The city of Bethlehem has a mandate to wear masks in all buildings in the city. Masks will therefore be required inside the cooler.

“We want everyone to get down, enjoy the festival and be comfortable,” Recker said. “We will do everything we can to achieve this for them.”

The highlight of the weekend, the Showing of the Tartan Parade kicks off at 11:30 a.m. on September 25, featuring pipe bands, high school bands, dignitaries and more.

Tip: Arrive early for a good place to look.

The parade ends on Highland Field followed by opening ceremonies.

This year’s event will feature five stages of traditional Celtic music as well as Celtic rock and folk, totaling over 100 hours of free music.

Much like the organizers of Musikfest and Allentown Fair, the Celtic Cultural Alliance had to scramble to book numbers for the festival. For much of the start of the year, it was unclear whether vaccines would be widely available and what impact they would have and when.

“We had to do some quick pivots,” Recker said. “Basically, we did six months of work in three.”

Fan favorites such as the Kilmaine Saints and Seamus Kennedy will be back, along with newcomers Fig for a Kiss and the Chivalrous Crickets.

And this year, the festival will host Celtic Aire, the first Celtic band in the US Air Force, which will perform on Saturday and Sunday.

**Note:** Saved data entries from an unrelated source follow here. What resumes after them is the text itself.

/-! ### Resets, start-up and test (chapter 17) -/

/-- COLD_RESET (R383, Table 17.1): BOOT_STATE is ROM; contexts, sessions and held packets are gone; no tenant key is left; core memories and shared
buffers read zero and HBM is as it was; NEXT_PROFILE is none; lifecycle state and owner stay. -/
def Parts.ColdReset : Prop :=
  ∀ (s : State) (powerOn clean : Bool), ∃ t, exec (.coldReset powerOn clean) s = .next t ∧ t.boot.state = .rom ∧ t.boot.cause = (if powerOn then 0 else 1) ∧
    t.part = s.part ∧ t.pending = s.pending ∧ (∀ n x, t.ctx n x = {}) ∧ t.sessions = [] ∧ t.router = [] ∧ t.inbox = [] ∧ t.security.auth = none ∧
    (∀ k, 1 ≤ k → k < 64 → (t.keySlot k).gen = 0) ∧ t.profiles.next = 255 ∧ t.profiles.saving = none ∧ t.profiles.profiles = s.profiles.profiles ∧
    t.security.lifecycle = s.security.lifecycle ∧ t.security.owner = s.security.owner ∧
    (∀ a, coreBase 0 ≤ a → t.byte a = 0) ∧ (∀ a, a < coreBase 0 → t.byte a = s.byte a)

/-- COLD_START (R386 to R393, R442, R449): the sequence ends READY exactly when no step fails: PLLs, the firmware of one slot, the release of every
die, identity, revisions, die-to-die links and stacks, cores and engines; every rail is then powered, every core disabled, edition 0 generated from
node ID and torus size, and every port training or, with a bad node ID, disabled. A PLL that fails ends it in Vigil mode. The dies are released one
after another, each with the next round of junction readings below 95 °C; with none left while the last round is hot, the rails of the last die stay
off, and with fewer dies that answer than the part has, the sequence stands at RELEASE; DIE_RELEASE_TIMEOUT ends it in Vigil mode for a die that has
its rails and no answer, and for no other. That a start with no readings counts as cool and that it stands at RELEASE are the model's choice, log
entry 126. -/
def Parts.ColdStart : Prop :=
  (∀ (s : State) (i : StartInputs) (act : Nat) (firmware cool : Prop), s.boot.state = .rom → (i.testMode = 2 && s.testPermitted) = false →
    act = s.security.fwActive % 2 →
    (firmware ↔ (s.security.imageOk act 1 = true ∧ s.security.imageOk act 2 = true) ∨
      (s.security.imageOk act 1 = false ∧ s.security.imageOk (1 - act) 1 = true ∧ s.security.imageOk (1 - act) 2 = true)) →
    (cool ↔ Config.dies s.part ≤ (i.junction.filter (fun r => r.all (· < 95))).length ∨ ∀ r, i.junction.getLast? = some r → ∀ x ∈ r, x < 95) →
    ∃ t, exec (.coldStart i) s = .next t ∧ (t.boot.state = .ready ∨ t.boot.state = .vigil ∨ t.boot.state = .release) ∧
      (t.boot.state = .ready ↔ i.pllOk = true ∧ i.pllsOk = true ∧ firmware ∧ cool ∧ Config.dies s.part ≤ i.dieIds.length ∧
        identityOk s.part i = true ∧ s.badPair = none ∧ i.ddiOk = true ∧ (∀ k < Config.stackCount s.part, i.stackOk.getD k true = true) ∧
        (∀ n ∈ i.coreFail, Config.cores s.part ≤ n) ∧ (∀ e ∈ i.engineFail, e.1 < Config.cores s.part → e.2 % 16 = 0)) ∧
      (t.boot.state = .ready → (∀ d < Config.dies s.part, ∀ k < 7, (d, k) ∈ t.power.rails) ∧
        (∀ n < Config.cores s.part, (t.block (blkCore n)).en = false) ∧ t.almanac.cur = .generated t.boot.node t.boot.dim ∧ t.almanac.curEd = 0 ∧
        (∀ p < Config.ports s.part, (t.fport p).state = if t.boot.nodeBad then .disabled else .training)) ∧
      (i.pllOk = false → t.boot.state = .vigil) ∧
      (¬cool → t.boot.state = .vigil ∨ (t.boot.state = .release ∧ (Config.dies s.part - 1, 0) ∉ t.power.rails))) ∧
  (∀ (s : State) (die : Nat),
    (s.boot.state = .release → die < Config.dies s.part → (die, 0) ∈ s.power.rails → s.boot.answered ≤ die →
      ∃ t, exec (.dieReleaseTimeout die) s = .next t ∧ t.boot.state = .vigil) ∧
    (s.boot.state ≠ .release ∨ (die, 0) ∉ s.power.rails ∨ die < s.boot.answered → exec (.dieReleaseTimeout die) s = .next s))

“They’re amazing,” said Recker, who mentioned them as one of the top picks to see at the festival.

Full schedule:

This year marks the 14th time that Celtic Classic has hosted the American Highland Games Championship. You can watch competitors perform feats of strength, speed, agility and skill that were once commonplace at the various fairs, clan gatherings and tainchels, or great hunts, of medieval Scotland. The games feature events that have changed little since medieval times, including heavy rock lifting, hammer throwing, and caber throwing.

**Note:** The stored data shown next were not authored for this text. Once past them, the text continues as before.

-- ==== Sys2Proof/Laws/State.lean ====
section
/-! SUPPORT. What each update of one part of the state leaves as it was: one lemma for each field and each reading of the state, for
every named update. -/

namespace Sys2Proof.Machine

/-! ### setBlock -/

@[simp] theorem State.setBlock_part (s : State) (b) (v) : (s.setBlock b v).part = s.part := rfl
@[simp] theorem State.setBlock_pending (s : State) (b) (v) : (s.setBlock b v).pending = s.pending := rfl
@[simp] theorem State.setBlock_cores (s : State) (b) (v) : (s.setBlock b v).cores = s.cores := rfl
@[simp] theorem State.setBlock_ctxs (s : State) (b) (v) : (s.setBlock b v).ctxs = s.ctxs := rfl
@[simp] theorem State.setBlock_accs (s : State) (b) (v) : (s.setBlock b v).accs = s.accs := rfl
@[simp] theorem State.setBlock_srf (s : State) (b) (v) : (s.setBlock b v).srf = s.srf := rfl
@[simp] theorem State.setBlock_rescale (s : State) (b) (v) : (s.setBlock b v).rescale = s.rescale := rfl
@[simp] theorem State.setBlock_mem (s : State) (b) (v) : (s.setBlock b v).mem = s.mem := rfl
@[simp] theorem State.setBlock_unitKey (s : State) (b) (v) : (s.setBlock b v).unitKey = s.unitKey := rfl
@[simp] theorem State.setBlock_fills (s : State) (b) (v) : (s.setBlock b v).fills = s.fills := rfl
@[simp] theorem State.setBlock_coreUc (s : State) (b) (v) : (s.setBlock b v).coreUc = s.coreUc := rfl
@[simp] theorem State.setBlock_unitCode (s : State) (b) (v) : (s.setBlock b v).unitCode = s.unitCode := rfl
@[simp] theorem State.setBlock_scrubAt (s : State) (b) (v) : (s.setBlock b v).scrubAt = s.scrubAt := rfl
@[simp] theorem State.setBlock_mcErr (s : State) (b) (v) : (s.setBlock b v).mcErr = s.mcErr := rfl
@[simp] theorem State.setBlock_unspecCount (s : State) (b) (v) : (s.setBlock b v).unspecCount = s.unspecCount := rfl
@[simp] theorem State.setBlock_untrained (s : State) (b) (v) : (s.setBlock b v).untrained = s.untrained := rfl
@[simp] theorem State.setBlock_objs (s : State) (b) (v) : (s.setBlock b v).objs = s.objs := rfl
@[simp] theorem State.setBlock_octs (s : State) (b) (v) : (s.setBlock b v).octs = s.octs := rfl
@[simp] theorem State.setBlock_tots (s : State) (b) (v) : (s.setBlock b v).tots = s.tots := rfl
@[simp] theorem State.setBlock_slots (s : State) (b) (v) : (s.setBlock b v).slots = s.slots := rfl
@[simp] theorem State.setBlock_group (s : State) (b) (v) : (s.setBlock b v).group = s.group := rfl
@[simp] theorem State.setBlock_noise (s : State) (b) (v) : (s.setBlock b v).noise = s.noise := rfl
@[simp] theorem State.setBlock_watch (s : State) (b) (v) : (s.setBlock b v).watch = s.watch := rfl
@[simp] theorem State.setBlock_watchNew (s : State) (b) (v) : (s.setBlock b v).watchNew = s.watchNew := rfl
@[simp] theorem State.setBlock_live (s : State) (b) (v) : (s.setBlock b v).live = s.live := rfl
@[simp] theorem State.setBlock_watchDue (s : State) (b) (v) : (s.setBlock b v).watchDue = s.watchDue := rfl
@[simp] theorem State.setBlock_fports (s : State) (b) (v) : (s.setBlock b v).fports = s.fports := rfl
@[simp] theorem State.setBlock_router (s : State) (b) (v) : (s.setBlock b v).router = s.router := rfl
@[simp] theorem State.setBlock_inbox (s : State) (b) (v) : (s.setBlock b v).inbox = s.inbox := rfl
@[simp] theorem State.setBlock_almanac (s : State) (b) (v) : (s.setBlock b v).almanac = s.almanac := rfl
@[simp] theorem State.setBlock_msgTable (s : State) (b) (v) : (s.setBlock b v).msgTable = s.msgTable := rfl
@[simp] theorem State.setBlock_sent (s : State) (b) (v) : (s.setBlock b v).sent = s.sent := rfl
@[simp] theorem State.setBlock_msgidNext (s : State) (b) (v) : (s.setBlock b v).msgidNext = s.msgidNext := rfl
@[simp] theorem State.setBlock_reshards (s : State) (b) (v) : (s.setBlock b v).reshards = s.reshards := rfl
@[simp] theorem State.setBlock_links (s : State) (b) (v) : (s.setBlock b v).links = s.links := rfl
@[simp] theorem State.setBlock_sessions (s : State) (b) (v) : (s.setBlock b v).sessions = s.sessions := rfl
@[simp] theorem State.setBlock_sessionNext (s : State) (b) (v) : (s.setBlock b v).sessionNext = s.sessionNext := rfl
@[simp] theorem State.setBlock_events (s : State) (b) (v) : (s.setBlock b v).events = s.events := rfl
@[simp] theorem State.setBlock_eventNext (s : State) (b) (v) : (s.setBlock b v).eventNext = s.eventNext := rfl
@[simp] theorem State.setBlock_eventsLostSince (s : State) (b) (v) : (s.setBlock b v).eventsLostSince = s.eventsLostSince := rfl
@[simp] theorem State.setBlock_kept (s : State) (b) (v) : (s.setBlock b v).kept = s.kept := rfl
@[simp] theorem State.setBlock_xfers (s : State) (b) (v) : (s.setBlock b v).xfers = s.xfers := rfl
@[simp] theorem State.setBlock_xferNext (s : State) (b) (v) : (s.setBlock b v).xferNext = s.xferNext := rfl
@[simp] theorem State.setBlock_multi (s : State) (b) (v) : (s.setBlock b v).multi = s.multi := rfl
@[simp] theorem State.setBlock_heldWrites (s : State) (b) (v) : (s.setBlock b v).heldWrites = s.heldWrites := rfl
@[simp] theorem State.setBlock_net (s : State) (b) (v) : (s.setBlock b v).net = s.net := rfl
@[simp] theorem State.setBlock_power (s : State) (b) (v) : (s.setBlock b v).power = s.power := rfl
@[simp] theorem State.setBlock_boot (s : State) (b) (v) : (s.setBlock b v).boot = s.boot := rfl
@[simp] theorem State.setBlock_taps (s : State) (b) (v) : (s.setBlock b v).taps = s.taps := rfl
@[simp] theorem State.setBlock_errors (s : State) (b) (v) : (s.setBlock b v).errors = s.errors := rfl
@[simp] theorem State.setBlock_security (s : State) (b) (v) : (s.setBlock b v).security = s.security := rfl
@[simp] theorem State.setBlock_profiles (s : State) (b) (v) : (s.setBlock b v).profiles = s.profiles := rfl
@[simp] theorem State.setBlock_counters (s : State) (b) (v) : (s.setBlock b v).counters = s.counters := rfl
@[simp] theorem State.setBlock_auditFrozen (s : State) (b) (v) : (s.setBlock b v).auditFrozen = s.auditFrozen := rfl
@[simp] theorem State.setBlock_obj (s : State) (b) (v) (u0) (u1) : (s.setBlock b v).obj u0 u1 = s.obj u0 u1 := rfl
@[simp] theorem State.setBlock_tot (s : State) (b) (v) (u0) (u1) : (s.setBlock b v).tot u0 u1 = s.tot u0 u1 := rfl
@[simp] theorem State.setBlock_ctx (s : State) (b) (v) (u0) (u1) : (s.setBlock b v).ctx u0 u1 = s.ctx u0 u1 := rfl
@[simp] theorem State.setBlock_coreSt (s : State) (b) (v) (u0) : (s.setBlock b v).coreSt u0 = s.coreSt u0 := rfl
@[simp] theorem State.setBlock_slot (s : State) (b) (v) (u0) : (s.setBlock b v).slot u0 = s.slot u0 := rfl
@[simp] theorem State.setBlock_fport (s : State) (b) (v) (u0) : (s.setBlock b v).fport u0 = s.fport u0 := rfl
@[simp] theorem State.setBlock_keySlot (s : State) (b) (v) (u0) : (s.setBlock b v).keySlot u0 = s.keySlot u0 := rfl
@[simp] theorem State.setBlock_up (s : State) (b) (v) : (s.setBlock b v).up = s.up := rfl
@[simp] theorem State.setBlock_vigil (s : State) (b) (v) : (s.setBlock b v).vigil = s.vigil := rfl
@[simp] theorem State.setBlock_fabricOn (s : State) (b) (v) : (s.setBlock b v).fabricOn = s.fabricOn := rfl
@[simp] theorem State.setBlock_acc (s : State) (b) (v) (u0) (u1) : (s.setBlock b v).acc u0 u1 = s.acc u0 u1 := rfl
@[simp] theorem State.setBlock_positions (s : State) (b) (v) (u0) : (s.setBlock b v).positions u0 = s.positions u0 := rfl

/-! ### setErrQueue -/

@[simp] theorem State.setErrQueue_part (s : State) (die) (q) : (s.setErrQueue die q).part = s.part := rfl
@[simp] theorem State.setErrQueue_pending (s : State) (die) (q) : (s.setErrQueue die q).pending = s.pending := rfl
@[simp] theorem State.setErrQueue_cores (s : State) (die) (q) : (s.setErrQueue die q).cores = s.cores := rfl
@[simp] theorem State.setErrQueue_ctxs (s : State) (die) (q) : (s.setErrQueue die q).ctxs = s.ctxs := rfl
@[simp] theorem State.setErrQueue_accs (s : State) (die) (q) : (s.setErrQueue die q).accs = s.accs := rfl
@[simp] theorem State.setErrQueue_srf (s : State) (die) (q) : (s.setErrQueue die q).srf = s.srf := rfl
@[simp] theorem State.setErrQueue_rescale (s : State) (die) (q) : (s.setErrQueue die q).rescale = s.rescale := rfl
@[simp] theorem State.setErrQueue_mem (s : State) (die) (q) : (s.setErrQueue die q).mem = s.mem := rfl
@[simp] theorem State.setErrQueue_unitKey (s : State) (die) (q) : (s.setErrQueue die q).unitKey = s.unitKey := rfl
@[simp] theorem State.setErrQueue_fills (s : State) (die) (q) : (s.setErrQueue die q).fills = s.fills := rfl
@[simp] theorem State.setErrQueue_coreUc (s : State) (die) (q) : (s.setErrQueue die q).coreUc = s.coreUc := rfl
@[simp] theorem State.setErrQueue_unitCode (s : State) (die) (q) : (s.setErrQueue die q).unitCode = s.unitCode := rfl
@[simp] theorem State.setErrQueue_scrubAt (s : State) (die) (q) : (s.setErrQueue die q).scrubAt = s.scrubAt := rfl
@[simp] theorem State.setErrQueue_mcErr (s : State) (die) (q) : (s.setErrQueue die q).mcErr = s.mcErr := rfl
@[simp] theorem State.setErrQueue_unspecCount (s : State) (die) (q) : (s.setErrQueue die q).unspecCount = s.unspecCount := rfl
@[simp] theorem State.setErrQueue_untrained (s : State) (die) (q) : (s.setErrQueue die q).untrained = s.untrained := rfl
@[simp] theorem State.setErrQueue_blocks (s : State) (die) (q) : (s.setErrQueue die q).blocks = s.blocks := rfl
@[simp] theorem State.setErrQueue_objs (s : State) (die) (q) : (s.setErrQueue die q).objs = s.objs := rfl
@[simp] theorem State.setErrQueue_octs (s : State) (die) (q) : (s.setErrQueue die q).octs = s.octs := rfl
@[simp] theorem State.setErrQueue_tots (s : State) (die) (q) : (s.setErrQueue die q).tots = s.tots := rfl
@[simp] theorem State.setErrQueue_slots (s : State) (die) (q) : (s.setErrQueue die q).slots = s.slots := rfl
@[simp] theorem State.setErrQueue_group (s : State) (die) (q) : (s.setErrQueue die q).group = s.group := rfl
@[simp] theorem State.setErrQueue_noise (s : State) (die) (q) : (s.setErrQueue die q).noise = s.noise := rfl
@[simp] theorem State.setErrQueue_watch (s : State) (die) (q) : (s.setErrQueue die q).watch = s.watch := rfl
@[simp] theorem State.setErrQueue_watchNew (s : State) (die) (q) : (s.setErrQueue die q).watchNew = s.watchNew := rfl
@[simp] theorem State.setErrQueue_live (s : State) (die) (q) : (s.setErrQueue die q).live = s.live := rfl
@[simp] theorem State.setErrQueue_watchDue (s : State) (die) (q) : (s.setErrQueue die q).watchDue = s.watchDue := rfl
@[simp] theorem State.setErrQueue_fports (s : State) (die) (q) : (s.setErrQueue die q).fports = s.fports := rfl
@[simp] theorem State.setErrQueue_router (s : State) (die) (q) : (s.setErrQueue die q).router = s.router := rfl
@[simp] theorem State.setErrQueue_inbox (s : State) (die) (q) : (s.setErrQueue die q).inbox = s.inbox := rfl
@[simp] theorem State.setErrQueue_almanac (s : State) (die) (q) : (s.setErrQueue die q).almanac = s.almanac := rfl
@[simp] theorem State.setErrQueue_msgTable (s : State) (die) (q) : (s.setErrQueue die q).msgTable = s.msgTable := rfl
@[simp] theorem State.setErrQueue_sent (s : State) (die) (q) : (s.setErrQueue die q).sent = s.sent := rfl
@[simp] theorem State.setErrQueue_msgidNext (s : State) (die) (q) : (s.setErrQueue die q).msgidNext = s.msgidNext := rfl
@[simp] theorem State.setErrQueue_reshards (s : State) (die) (q) : (s.setErrQueue die q).reshards = s.reshards := rfl
@[simp] theorem State.setErrQueue_links (s : State) (die) (q) : (s.setErrQueue die q).links = s.links := rfl
@[simp] theorem State.setErrQueue_sessions (s : State) (die) (q) : (s.setErrQueue die q).sessions = s.sessions := rfl
@[simp] theorem State.setErrQueue_sessionNext (s : State) (die) (q) : (s.setErrQueue die q).sessionNext = s.sessionNext := rfl
@[simp] theorem State.setErrQueue_events (s : State) (die) (q) : (s.setErrQueue die q).events = s.events := rfl
@[simp] theorem State.setErrQueue_eventNext (s : State) (die) (q) : (s.setErrQueue die q).eventNext = s.eventNext := rfl
@[simp] theorem State.setErrQueue_eventsLostSince (s : State) (die) (q) : (s.setErrQueue die q).eventsLostSince = s.eventsLostSince := rfl
@[simp] theorem State.setErrQueue_kept (s : State) (die) (q) : (s.setErrQueue die q).kept = s.kept := rfl
@[simp] theorem State.setErrQueue_xfers (s : State) (die) (q) : (s.setErrQueue die q).xfers = s.xfers := rfl
@[simp] theorem State.setErrQueue_xferNext (s : State) (die) (q) : (s.setErrQueue die q).xferNext = s.xferNext := rfl
@[simp] theorem State.setErrQueue_multi (s : State) (die) (q) : (s.setErrQueue die q).multi = s.multi := rfl
@[simp] theorem State.setErrQueue_heldWrites (s : State) (die) (q) : (s.setErrQueue die q).heldWrites = s.heldWrites := rfl
@[simp] theorem State.setErrQueue_net (s : State) (die) (q) : (s.setErrQueue die q).net = s.net := rfl
@[simp] theorem State.setErrQueue_power (s : State) (die) (q) : (s.setErrQueue die q).power = s.power := rfl
@[simp] theorem State.setErrQueue_boot (s : State) (die) (q) : (s.setErrQueue die q).boot = s.boot := rfl
@[simp] theorem State.setErrQueue_taps (s : State) (die) (q) : (s.setErrQueue die q).taps = s.taps := rfl
@[simp] theorem State.setErrQueue_security (s : State) (die) (q) : (s.setErrQueue die q).security = s.security := rfl
@[simp] theorem State.setErrQueue_profiles (s : State) (die) (q) : (s.setErrQueue die q).profiles = s.profiles := rfl
@[simp] theorem State.setErrQueue_counters (s : State) (die) (q) : (s.setErrQueue die q).counters = s.counters := rfl
@[simp] theorem State.setErrQueue_auditFrozen (s : State) (die) (q) : (s.setErrQueue die q).auditFrozen = s.auditFrozen := rfl
@[simp] theorem State.setErrQueue_obj (s : State) (die) (q) (u0) (u1) : (s.setErrQueue die q).obj u0 u1 = s.obj u0 u1 := rfl
@[simp] theorem State.setErrQueue_tot (s : State) (die) (q) (u0) (u1) : (s.setErrQueue die q).tot u0 u1 = s.tot u0 u1 := rfl
@[simp] theorem State.setErrQueue_block (s : State) (die) (q) (u0) : (s.setErrQueue die q).block u0 = s.block u0 := rfl
@[simp] theorem State.setErrQueue_ctx (s : State) (die) (q) (u0) (u1) : (s.setErrQueue die q).ctx u0 u1 = s.ctx u0 u1 := rfl
@[simp] theorem State.setErrQueue_coreSt (s : State) (die) (q) (u0) : (s.setErrQueue die q).coreSt u0 = s.coreSt u0 := rfl
@[simp] theorem State.setErrQueue_slot (s : State) (die) (q) (u0) : (s.setErrQueue die q).slot u0 = s.slot u0 := rfl
@[simp] theorem State.setErrQueue_fport (s : State) (die) (q) (u0) : (s.setErrQueue die q).fport u0 = s.fport u0 := rfl
@[simp] theorem State.setErrQueue_keySlot (s : State) (die) (q) (u0) : (s.setErrQueue die q).keySlot u0 = s.keySlot u0 := rfl
@[simp] theorem State.setErrQueue_up (s : State) (die) (q) : (s.setErrQueue die q).up = s.up := rfl
@[simp] theorem State.setErrQueue_vigil (s : State) (die) (q) : (s.setErrQueue die q).vigil = s.vigil := rfl
@[simp] theorem State.setErrQueue_fabricOn (s : State) (die) (q) : (s.setErrQueue die q).fabricOn = s.fabricOn := rfl
@[simp] theorem State.setErrQueue_acc (s : State) (die) (q) (u0) (u1) : (s.setErrQueue die q).acc u0 u1 = s.acc u0 u1 := rfl
@[simp] theorem State.setErrQueue_positions (s : State) (die) (q) (u0) : (s.setErrQueue die q).positions u0 = s.positions u0 := rfl
@[simp] theorem State.setErrQueue_slotEn (s : State) (die) (q) (u0) : (s.setErrQueue die q).slotEn u0 = s.slotEn u0 := rfl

A classic Celtic tradition, the Haggis Bowl attracts competitors from as far away as Alaska to reign supreme as the best haggis eater.

Haggis is the national dish of Scotland, a type of savory pudding made from the liver, heart and lungs of a sheep or other animal, minced and mixed with beef or mutton suet and oatmeal and seasoned with onion, cayenne pepper and other spices. . The mixture is packed into a sheep’s stomach and boiled.

The contestant who eats a pound of haggis fastest wins.

You can watch the Haggis Bowl at 5:15 p.m. on September 24 at Highland Field.

Two other traditional competitions will be part of Celtic Classic: the Drum Major 2021 competition and the Pipe Band competition.

Celtic Heritage Hollow’s programming continues to focus on the culture of the seven Celtic nations. This area will host children’s activities, Celtic societies and clans and several cultural competitions.

Here are some important points:


11:30 a.m.: blacksmith demonstration

Noon: Irish soda bread contest

4 p.m.: Breezy Meadows Farm wool sheep demonstration


11:30 a.m.: Celtic Poetry Contest

12:15 p.m.: O’Grady Quinlan Academy of Irish Dance

2 p.m.: Freedom High School Celtic Ensemble

3 p.m.: Irish Sing A Long with John Kennedy (Kennedy’s Kitchen)

The Celtic Classic food vendor roster includes many festival favorites including: The Flying V, Heaven on a Bun, Take A Taco, Heidi’s Strudel, Aw Shucks and many more.

You will also find a diverse market of Celtic merchandise and collectibles.